■ The problem
Return every line from the one with "c).tost ||| (1#64 <<< b) ∧" through the one with "exec (.tostClear (s.sender", inclusive, exactly as it appears below.

--------------------

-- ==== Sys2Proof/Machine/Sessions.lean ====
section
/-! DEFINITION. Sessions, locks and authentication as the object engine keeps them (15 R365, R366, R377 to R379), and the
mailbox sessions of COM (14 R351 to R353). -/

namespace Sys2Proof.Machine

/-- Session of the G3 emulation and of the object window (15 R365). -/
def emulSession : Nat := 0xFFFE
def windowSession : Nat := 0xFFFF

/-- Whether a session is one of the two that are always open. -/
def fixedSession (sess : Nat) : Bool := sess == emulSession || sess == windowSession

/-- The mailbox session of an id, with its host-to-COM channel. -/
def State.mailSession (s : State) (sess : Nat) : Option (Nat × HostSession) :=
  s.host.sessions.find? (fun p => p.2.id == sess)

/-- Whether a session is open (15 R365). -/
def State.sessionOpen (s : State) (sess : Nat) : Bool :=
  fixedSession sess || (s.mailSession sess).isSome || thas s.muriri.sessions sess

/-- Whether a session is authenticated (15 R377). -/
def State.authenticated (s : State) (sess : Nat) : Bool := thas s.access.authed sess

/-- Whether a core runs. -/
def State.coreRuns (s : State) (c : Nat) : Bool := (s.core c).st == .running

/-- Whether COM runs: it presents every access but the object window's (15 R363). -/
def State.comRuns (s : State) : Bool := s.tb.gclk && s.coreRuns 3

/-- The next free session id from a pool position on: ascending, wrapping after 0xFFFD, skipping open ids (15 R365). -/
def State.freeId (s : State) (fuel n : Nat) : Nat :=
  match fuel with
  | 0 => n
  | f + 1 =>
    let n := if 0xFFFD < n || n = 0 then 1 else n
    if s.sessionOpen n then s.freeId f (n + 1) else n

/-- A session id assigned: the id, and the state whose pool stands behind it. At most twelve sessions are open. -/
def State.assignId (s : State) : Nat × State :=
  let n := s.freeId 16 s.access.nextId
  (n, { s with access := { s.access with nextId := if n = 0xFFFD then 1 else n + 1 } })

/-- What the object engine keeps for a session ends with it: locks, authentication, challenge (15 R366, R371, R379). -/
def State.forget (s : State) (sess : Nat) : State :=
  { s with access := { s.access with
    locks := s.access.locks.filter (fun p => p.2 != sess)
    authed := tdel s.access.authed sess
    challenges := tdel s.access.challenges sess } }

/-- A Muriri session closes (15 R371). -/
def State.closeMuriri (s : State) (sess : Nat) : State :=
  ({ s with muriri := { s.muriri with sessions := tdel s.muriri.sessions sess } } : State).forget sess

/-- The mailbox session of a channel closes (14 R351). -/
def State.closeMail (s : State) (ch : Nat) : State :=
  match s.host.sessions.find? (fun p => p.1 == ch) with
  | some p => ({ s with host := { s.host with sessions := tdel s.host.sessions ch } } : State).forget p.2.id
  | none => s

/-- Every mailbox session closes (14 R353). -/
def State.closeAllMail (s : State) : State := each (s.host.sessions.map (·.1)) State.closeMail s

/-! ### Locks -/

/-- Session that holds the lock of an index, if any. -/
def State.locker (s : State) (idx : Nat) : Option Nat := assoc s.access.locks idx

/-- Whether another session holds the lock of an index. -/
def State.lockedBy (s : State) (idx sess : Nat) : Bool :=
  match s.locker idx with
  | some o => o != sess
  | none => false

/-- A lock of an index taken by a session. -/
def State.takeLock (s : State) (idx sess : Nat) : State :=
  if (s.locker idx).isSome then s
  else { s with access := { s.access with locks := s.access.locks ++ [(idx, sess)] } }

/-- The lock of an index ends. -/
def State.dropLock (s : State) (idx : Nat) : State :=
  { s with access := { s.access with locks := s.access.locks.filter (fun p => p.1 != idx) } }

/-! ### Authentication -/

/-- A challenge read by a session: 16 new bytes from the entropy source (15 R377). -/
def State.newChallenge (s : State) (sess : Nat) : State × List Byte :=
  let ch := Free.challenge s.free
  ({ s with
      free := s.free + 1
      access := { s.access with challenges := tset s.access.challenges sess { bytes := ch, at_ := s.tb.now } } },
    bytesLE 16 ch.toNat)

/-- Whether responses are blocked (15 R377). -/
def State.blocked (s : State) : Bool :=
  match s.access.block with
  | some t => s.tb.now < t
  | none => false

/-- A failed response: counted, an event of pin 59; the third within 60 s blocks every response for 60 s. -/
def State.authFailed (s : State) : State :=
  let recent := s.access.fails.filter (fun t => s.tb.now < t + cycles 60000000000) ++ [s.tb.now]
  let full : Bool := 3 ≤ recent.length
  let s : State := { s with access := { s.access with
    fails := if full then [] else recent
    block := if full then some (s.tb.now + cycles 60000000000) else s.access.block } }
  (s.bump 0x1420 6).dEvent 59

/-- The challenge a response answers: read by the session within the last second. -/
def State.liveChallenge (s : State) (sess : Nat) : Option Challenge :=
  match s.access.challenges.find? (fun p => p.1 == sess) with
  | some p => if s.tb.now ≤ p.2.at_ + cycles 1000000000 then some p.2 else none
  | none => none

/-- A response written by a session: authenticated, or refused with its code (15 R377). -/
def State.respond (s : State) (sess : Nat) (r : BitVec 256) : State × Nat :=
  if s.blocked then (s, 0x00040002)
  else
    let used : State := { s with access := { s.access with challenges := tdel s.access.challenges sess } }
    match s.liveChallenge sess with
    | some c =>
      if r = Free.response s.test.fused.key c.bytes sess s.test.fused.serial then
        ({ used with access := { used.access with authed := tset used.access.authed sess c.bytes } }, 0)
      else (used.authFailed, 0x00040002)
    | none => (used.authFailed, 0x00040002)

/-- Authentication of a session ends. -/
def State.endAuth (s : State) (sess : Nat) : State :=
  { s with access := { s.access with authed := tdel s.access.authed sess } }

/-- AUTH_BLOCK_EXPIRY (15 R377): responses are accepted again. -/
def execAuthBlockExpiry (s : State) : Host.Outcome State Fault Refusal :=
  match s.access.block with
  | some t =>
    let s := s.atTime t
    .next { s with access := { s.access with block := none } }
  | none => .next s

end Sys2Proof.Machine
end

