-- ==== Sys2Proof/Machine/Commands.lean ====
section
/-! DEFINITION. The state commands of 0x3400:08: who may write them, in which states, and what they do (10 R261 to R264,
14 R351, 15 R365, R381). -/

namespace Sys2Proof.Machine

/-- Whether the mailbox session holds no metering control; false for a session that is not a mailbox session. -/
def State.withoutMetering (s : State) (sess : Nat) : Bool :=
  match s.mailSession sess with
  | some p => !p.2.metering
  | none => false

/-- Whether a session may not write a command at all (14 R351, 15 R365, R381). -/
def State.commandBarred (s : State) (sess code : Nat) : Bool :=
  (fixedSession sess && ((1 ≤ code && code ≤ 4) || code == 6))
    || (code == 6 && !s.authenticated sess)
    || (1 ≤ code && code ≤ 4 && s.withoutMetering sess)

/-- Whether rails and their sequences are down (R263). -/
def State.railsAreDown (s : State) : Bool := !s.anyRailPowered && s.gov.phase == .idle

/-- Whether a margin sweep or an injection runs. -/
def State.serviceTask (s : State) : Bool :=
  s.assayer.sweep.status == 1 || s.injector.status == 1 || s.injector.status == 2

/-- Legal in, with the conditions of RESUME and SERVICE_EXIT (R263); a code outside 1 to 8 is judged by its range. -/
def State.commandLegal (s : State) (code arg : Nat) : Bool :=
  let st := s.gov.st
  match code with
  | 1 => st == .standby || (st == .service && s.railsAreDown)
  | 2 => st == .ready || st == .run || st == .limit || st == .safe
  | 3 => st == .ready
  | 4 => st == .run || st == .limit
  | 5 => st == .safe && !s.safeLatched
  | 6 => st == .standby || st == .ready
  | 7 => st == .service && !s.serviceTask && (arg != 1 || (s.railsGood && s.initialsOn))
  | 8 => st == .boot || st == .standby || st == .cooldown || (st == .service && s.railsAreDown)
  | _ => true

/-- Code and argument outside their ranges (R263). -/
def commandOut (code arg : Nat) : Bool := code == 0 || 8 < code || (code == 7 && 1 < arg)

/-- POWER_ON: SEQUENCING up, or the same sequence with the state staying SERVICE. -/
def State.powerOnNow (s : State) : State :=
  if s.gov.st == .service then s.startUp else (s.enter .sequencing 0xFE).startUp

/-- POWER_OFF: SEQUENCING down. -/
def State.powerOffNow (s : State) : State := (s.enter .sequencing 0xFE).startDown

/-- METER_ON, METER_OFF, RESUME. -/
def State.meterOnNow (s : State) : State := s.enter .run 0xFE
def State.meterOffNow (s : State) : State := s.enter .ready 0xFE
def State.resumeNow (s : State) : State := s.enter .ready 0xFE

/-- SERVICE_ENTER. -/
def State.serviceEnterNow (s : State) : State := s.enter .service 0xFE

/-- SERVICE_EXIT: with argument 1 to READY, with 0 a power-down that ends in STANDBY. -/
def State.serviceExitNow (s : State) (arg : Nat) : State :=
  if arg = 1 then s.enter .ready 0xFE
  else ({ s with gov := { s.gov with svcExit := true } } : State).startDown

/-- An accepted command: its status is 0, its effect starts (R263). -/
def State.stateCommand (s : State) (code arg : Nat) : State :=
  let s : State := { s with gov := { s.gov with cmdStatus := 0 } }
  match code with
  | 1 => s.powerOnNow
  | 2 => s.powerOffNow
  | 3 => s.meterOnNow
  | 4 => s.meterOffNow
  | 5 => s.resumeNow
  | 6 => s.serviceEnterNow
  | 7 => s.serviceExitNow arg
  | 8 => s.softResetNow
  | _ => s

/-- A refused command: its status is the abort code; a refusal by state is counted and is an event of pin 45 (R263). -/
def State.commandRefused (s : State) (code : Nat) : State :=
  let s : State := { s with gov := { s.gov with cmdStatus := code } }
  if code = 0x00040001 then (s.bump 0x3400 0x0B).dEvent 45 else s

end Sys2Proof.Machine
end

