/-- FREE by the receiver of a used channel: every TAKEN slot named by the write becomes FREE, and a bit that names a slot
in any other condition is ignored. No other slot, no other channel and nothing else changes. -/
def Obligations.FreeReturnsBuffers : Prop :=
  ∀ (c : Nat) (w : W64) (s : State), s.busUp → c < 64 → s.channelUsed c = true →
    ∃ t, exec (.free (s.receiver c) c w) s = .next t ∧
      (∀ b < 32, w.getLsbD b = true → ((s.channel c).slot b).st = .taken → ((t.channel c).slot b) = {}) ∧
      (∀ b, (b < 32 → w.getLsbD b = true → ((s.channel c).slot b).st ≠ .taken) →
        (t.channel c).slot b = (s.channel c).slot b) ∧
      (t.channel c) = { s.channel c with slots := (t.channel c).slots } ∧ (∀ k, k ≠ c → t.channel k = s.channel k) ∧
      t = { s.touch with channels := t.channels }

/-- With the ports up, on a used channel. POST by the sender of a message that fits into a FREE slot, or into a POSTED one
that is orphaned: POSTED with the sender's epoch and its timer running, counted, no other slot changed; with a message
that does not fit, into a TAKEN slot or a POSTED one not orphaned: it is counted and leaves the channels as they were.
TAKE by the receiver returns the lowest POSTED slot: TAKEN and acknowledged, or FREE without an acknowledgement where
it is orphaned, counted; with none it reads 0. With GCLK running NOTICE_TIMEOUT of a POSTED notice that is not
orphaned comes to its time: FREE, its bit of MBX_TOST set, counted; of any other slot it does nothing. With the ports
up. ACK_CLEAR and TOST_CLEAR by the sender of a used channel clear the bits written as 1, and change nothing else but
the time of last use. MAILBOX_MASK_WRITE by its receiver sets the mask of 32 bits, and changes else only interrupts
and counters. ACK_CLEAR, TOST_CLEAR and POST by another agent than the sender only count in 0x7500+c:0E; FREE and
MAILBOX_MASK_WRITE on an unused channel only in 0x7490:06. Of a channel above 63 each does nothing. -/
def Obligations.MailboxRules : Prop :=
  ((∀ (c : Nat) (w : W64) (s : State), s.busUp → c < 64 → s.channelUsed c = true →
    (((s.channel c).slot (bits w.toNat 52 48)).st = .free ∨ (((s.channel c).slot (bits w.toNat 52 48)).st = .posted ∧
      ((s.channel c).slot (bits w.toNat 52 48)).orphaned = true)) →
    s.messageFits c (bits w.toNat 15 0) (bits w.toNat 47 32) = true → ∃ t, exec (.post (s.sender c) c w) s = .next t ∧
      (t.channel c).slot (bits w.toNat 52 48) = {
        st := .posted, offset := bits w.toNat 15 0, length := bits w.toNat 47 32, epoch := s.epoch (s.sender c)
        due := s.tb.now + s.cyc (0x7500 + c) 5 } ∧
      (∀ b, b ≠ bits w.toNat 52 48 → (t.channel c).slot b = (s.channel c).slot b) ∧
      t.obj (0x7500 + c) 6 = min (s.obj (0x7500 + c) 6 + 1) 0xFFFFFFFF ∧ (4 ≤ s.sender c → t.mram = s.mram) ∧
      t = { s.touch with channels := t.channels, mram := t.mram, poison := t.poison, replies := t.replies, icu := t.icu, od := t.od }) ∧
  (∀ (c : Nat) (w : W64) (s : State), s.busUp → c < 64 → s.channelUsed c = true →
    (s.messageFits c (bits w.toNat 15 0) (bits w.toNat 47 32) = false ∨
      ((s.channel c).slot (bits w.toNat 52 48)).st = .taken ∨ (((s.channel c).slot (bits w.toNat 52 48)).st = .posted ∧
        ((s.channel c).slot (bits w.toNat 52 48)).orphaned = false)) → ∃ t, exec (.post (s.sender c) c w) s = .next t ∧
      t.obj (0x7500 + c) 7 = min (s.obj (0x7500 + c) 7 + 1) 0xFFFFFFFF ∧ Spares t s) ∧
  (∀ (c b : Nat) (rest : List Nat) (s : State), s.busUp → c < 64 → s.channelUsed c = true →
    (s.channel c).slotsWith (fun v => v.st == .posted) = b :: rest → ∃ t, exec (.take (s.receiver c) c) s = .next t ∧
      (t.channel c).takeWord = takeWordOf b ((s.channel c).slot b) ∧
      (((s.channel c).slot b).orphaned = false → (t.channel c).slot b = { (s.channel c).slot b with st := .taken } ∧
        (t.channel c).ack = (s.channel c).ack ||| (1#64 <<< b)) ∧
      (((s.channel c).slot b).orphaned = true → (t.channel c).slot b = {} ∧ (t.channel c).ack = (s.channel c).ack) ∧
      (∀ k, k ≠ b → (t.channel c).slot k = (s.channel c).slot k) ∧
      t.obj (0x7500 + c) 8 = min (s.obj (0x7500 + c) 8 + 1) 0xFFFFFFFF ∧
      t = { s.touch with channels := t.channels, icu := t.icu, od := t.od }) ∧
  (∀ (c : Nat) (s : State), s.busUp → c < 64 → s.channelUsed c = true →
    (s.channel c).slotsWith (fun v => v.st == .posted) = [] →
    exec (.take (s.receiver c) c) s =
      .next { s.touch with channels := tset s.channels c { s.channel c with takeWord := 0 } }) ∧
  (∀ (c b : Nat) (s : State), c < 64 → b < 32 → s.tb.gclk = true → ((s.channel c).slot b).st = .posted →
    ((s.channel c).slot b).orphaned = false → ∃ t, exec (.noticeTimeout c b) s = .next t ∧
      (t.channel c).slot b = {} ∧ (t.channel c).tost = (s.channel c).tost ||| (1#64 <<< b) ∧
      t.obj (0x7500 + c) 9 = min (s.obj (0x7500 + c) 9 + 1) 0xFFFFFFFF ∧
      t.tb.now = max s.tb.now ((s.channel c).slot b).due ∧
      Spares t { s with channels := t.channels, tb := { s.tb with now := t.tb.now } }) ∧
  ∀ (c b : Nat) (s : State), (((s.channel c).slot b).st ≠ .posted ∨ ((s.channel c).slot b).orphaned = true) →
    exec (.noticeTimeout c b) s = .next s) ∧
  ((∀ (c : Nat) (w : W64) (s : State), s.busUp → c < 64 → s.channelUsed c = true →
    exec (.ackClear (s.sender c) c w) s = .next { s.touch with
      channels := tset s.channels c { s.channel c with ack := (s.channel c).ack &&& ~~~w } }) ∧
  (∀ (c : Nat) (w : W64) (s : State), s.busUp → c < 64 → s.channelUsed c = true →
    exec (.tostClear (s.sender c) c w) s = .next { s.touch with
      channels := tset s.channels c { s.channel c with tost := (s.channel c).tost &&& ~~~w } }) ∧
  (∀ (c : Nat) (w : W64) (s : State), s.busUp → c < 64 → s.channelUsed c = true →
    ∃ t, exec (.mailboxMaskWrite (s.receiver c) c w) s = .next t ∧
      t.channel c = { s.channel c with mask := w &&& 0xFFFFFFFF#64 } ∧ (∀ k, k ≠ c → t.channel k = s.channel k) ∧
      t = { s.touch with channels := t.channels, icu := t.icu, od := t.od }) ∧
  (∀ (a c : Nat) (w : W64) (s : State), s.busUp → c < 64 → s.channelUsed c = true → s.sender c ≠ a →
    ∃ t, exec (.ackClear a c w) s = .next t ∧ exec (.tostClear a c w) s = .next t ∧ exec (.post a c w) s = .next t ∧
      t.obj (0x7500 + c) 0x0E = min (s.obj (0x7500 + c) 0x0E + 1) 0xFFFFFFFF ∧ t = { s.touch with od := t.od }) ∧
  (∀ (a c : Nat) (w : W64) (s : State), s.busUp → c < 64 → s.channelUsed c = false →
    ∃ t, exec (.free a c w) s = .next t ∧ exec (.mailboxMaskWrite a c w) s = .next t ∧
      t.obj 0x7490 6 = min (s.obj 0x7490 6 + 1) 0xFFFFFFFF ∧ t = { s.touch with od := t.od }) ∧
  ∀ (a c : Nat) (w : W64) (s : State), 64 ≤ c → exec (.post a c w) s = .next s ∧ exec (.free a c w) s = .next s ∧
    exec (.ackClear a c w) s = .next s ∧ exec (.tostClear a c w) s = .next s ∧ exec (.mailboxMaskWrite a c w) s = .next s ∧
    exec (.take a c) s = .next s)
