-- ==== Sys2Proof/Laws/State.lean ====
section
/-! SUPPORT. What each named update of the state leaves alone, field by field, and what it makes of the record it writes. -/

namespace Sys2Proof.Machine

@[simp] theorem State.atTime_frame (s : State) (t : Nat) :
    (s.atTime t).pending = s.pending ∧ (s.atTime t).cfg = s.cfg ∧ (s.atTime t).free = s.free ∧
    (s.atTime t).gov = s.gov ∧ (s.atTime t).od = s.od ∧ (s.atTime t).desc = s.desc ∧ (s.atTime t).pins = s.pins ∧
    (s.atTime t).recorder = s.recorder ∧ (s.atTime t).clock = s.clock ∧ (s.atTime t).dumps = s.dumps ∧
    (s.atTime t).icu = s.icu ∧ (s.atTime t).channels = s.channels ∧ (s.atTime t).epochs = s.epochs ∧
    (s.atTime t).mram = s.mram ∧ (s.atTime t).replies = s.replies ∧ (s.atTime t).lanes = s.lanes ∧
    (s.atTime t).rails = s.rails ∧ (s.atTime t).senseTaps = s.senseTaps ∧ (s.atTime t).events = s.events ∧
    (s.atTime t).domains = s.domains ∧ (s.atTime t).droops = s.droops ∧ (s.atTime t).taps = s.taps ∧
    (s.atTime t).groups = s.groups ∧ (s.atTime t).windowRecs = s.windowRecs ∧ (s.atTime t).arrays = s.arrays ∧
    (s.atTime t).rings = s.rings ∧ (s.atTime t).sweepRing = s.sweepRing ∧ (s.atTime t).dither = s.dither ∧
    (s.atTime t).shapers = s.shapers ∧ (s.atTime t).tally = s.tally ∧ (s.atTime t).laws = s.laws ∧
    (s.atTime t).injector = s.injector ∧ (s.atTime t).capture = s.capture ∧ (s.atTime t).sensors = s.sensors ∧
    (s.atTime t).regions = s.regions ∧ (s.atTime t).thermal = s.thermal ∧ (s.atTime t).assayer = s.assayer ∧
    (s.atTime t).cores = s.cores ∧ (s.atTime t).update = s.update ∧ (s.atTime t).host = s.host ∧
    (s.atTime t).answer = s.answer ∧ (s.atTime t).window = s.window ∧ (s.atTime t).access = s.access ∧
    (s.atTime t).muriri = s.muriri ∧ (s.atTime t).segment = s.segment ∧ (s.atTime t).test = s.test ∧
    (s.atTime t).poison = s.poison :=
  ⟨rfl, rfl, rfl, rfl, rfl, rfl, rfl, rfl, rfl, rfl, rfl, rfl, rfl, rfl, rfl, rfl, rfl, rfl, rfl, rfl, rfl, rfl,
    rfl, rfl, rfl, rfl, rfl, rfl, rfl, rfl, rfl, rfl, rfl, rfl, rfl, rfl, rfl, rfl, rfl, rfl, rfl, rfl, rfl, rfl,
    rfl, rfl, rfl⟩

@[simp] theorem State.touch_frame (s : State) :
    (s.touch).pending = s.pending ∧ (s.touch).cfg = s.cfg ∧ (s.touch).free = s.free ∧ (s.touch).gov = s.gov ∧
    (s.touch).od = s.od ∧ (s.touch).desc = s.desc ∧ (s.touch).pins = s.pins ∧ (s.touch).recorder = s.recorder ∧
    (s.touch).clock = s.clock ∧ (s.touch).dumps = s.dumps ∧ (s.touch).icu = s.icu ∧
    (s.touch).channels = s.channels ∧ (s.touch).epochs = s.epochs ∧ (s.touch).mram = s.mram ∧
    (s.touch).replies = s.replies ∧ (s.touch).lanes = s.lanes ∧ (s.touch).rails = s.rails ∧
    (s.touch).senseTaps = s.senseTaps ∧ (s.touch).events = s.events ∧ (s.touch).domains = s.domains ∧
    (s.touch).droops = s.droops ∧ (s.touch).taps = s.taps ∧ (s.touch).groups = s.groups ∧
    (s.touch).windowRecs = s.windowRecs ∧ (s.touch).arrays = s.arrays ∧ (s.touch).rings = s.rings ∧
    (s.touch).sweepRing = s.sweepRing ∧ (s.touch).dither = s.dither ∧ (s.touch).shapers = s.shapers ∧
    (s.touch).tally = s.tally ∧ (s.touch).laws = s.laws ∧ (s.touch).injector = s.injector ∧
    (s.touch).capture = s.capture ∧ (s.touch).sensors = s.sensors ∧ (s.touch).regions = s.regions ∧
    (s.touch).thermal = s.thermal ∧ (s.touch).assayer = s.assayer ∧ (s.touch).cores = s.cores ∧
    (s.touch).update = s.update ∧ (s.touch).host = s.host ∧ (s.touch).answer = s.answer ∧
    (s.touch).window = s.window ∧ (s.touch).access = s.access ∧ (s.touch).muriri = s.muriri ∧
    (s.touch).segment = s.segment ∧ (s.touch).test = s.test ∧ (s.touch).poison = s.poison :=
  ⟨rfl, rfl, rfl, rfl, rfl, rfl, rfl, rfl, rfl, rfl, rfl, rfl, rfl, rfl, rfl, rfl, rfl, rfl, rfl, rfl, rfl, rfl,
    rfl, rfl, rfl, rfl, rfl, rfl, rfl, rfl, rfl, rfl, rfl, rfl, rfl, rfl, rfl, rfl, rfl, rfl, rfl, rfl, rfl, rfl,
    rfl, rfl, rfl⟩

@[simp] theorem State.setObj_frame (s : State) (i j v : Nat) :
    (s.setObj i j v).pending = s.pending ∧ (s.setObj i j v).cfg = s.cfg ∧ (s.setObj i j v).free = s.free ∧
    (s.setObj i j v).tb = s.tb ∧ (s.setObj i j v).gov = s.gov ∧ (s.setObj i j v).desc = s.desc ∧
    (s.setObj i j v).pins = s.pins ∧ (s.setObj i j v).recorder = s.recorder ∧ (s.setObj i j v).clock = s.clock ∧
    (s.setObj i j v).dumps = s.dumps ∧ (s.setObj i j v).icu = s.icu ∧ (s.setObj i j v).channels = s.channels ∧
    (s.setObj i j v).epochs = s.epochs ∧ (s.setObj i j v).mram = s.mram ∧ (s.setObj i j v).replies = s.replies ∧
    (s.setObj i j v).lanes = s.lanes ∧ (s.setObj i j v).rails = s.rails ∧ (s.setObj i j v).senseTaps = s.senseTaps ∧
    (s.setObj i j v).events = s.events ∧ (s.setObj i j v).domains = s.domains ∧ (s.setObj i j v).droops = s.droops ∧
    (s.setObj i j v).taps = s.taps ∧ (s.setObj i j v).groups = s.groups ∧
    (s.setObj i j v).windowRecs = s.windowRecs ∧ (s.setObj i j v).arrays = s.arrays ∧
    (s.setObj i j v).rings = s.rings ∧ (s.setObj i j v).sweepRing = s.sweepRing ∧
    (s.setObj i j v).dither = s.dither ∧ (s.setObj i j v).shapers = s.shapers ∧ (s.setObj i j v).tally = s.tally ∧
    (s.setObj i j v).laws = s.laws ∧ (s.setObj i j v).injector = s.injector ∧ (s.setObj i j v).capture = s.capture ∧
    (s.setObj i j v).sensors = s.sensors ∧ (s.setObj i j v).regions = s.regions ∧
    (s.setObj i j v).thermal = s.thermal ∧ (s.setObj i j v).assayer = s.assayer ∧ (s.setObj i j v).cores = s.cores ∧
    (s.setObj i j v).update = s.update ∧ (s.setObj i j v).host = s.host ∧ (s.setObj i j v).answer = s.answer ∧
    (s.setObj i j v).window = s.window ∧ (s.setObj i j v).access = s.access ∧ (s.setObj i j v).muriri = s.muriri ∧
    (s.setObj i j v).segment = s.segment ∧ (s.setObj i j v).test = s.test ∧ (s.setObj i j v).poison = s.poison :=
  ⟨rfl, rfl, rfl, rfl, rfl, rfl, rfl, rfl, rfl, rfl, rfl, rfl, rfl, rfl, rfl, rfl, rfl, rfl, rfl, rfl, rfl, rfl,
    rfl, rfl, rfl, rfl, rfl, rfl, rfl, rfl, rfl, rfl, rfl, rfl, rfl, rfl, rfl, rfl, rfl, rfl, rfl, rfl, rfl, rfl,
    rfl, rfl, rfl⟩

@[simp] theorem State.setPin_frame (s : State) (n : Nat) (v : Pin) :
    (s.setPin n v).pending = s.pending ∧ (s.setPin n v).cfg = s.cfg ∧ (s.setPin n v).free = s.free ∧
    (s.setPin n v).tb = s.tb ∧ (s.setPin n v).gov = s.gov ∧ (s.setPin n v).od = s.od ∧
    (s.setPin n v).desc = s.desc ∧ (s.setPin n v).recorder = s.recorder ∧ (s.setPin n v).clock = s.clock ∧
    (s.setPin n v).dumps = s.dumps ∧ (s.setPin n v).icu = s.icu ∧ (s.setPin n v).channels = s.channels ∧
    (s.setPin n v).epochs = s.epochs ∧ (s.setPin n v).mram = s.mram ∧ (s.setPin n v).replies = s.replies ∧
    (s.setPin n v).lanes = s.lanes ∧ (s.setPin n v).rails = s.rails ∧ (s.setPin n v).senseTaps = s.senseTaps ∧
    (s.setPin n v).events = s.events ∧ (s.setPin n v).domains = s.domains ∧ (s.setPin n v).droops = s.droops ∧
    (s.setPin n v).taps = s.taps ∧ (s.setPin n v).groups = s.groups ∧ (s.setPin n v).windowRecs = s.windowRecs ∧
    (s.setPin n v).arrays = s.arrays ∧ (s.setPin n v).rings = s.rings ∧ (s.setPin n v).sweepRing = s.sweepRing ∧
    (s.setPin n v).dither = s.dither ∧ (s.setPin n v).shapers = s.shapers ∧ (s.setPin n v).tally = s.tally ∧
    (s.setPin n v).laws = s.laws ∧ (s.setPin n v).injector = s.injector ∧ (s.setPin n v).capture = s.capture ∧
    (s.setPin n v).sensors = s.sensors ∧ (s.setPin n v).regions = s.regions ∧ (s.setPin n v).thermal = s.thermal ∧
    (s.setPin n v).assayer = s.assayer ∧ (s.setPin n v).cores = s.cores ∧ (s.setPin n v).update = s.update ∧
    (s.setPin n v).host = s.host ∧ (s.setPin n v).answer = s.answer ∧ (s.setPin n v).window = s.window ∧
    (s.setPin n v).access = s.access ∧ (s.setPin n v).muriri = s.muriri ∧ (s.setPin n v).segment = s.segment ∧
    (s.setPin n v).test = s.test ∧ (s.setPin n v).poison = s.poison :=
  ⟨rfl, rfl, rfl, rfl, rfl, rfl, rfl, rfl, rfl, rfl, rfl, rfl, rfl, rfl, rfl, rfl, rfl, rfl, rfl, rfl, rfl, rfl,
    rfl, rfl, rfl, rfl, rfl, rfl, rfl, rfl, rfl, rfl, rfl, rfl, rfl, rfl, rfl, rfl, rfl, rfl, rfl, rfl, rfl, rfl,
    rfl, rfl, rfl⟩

--------------------

■ Response box
      (t.channel c).slot b = {} ∧ (t.channel c).tost = (s.channel c).tost ||| (1#64 <<< b) ∧
      t.obj (0x7500 + c) 9 = min (s.obj (0x7500 + c) 9 + 1) 0xFFFFFFFF ∧
      t.tb.now = max s.tb.now ((s.channel c).slot b).due ∧
      Spares t { s with channels := t.channels, tb := { s.tb with now := t.tb.now } }) ∧
  ∀ (c b : Nat) (s : State), (((s.channel c).slot b).st ≠ .posted ∨ ((s.channel c).slot b).orphaned = true) →
    exec (.noticeTimeout c b) s = .next s) ∧
  ((∀ (c : Nat) (w : W64) (s : State), s.busUp → c < 64 → s.channelUsed c = true →
    exec (.ackClear (s.sender c) c w) s = .next { s.touch with
      channels := tset s.channels c { s.channel c with ack := (s.channel c).ack &&& ~~~w } }) ∧
  (∀ (c : Nat) (w : W64) (s : State), s.busUp → c < 64 → s.channelUsed c = true →
    exec (.tostClear (s.sender c) c w) s = .next { s.touch with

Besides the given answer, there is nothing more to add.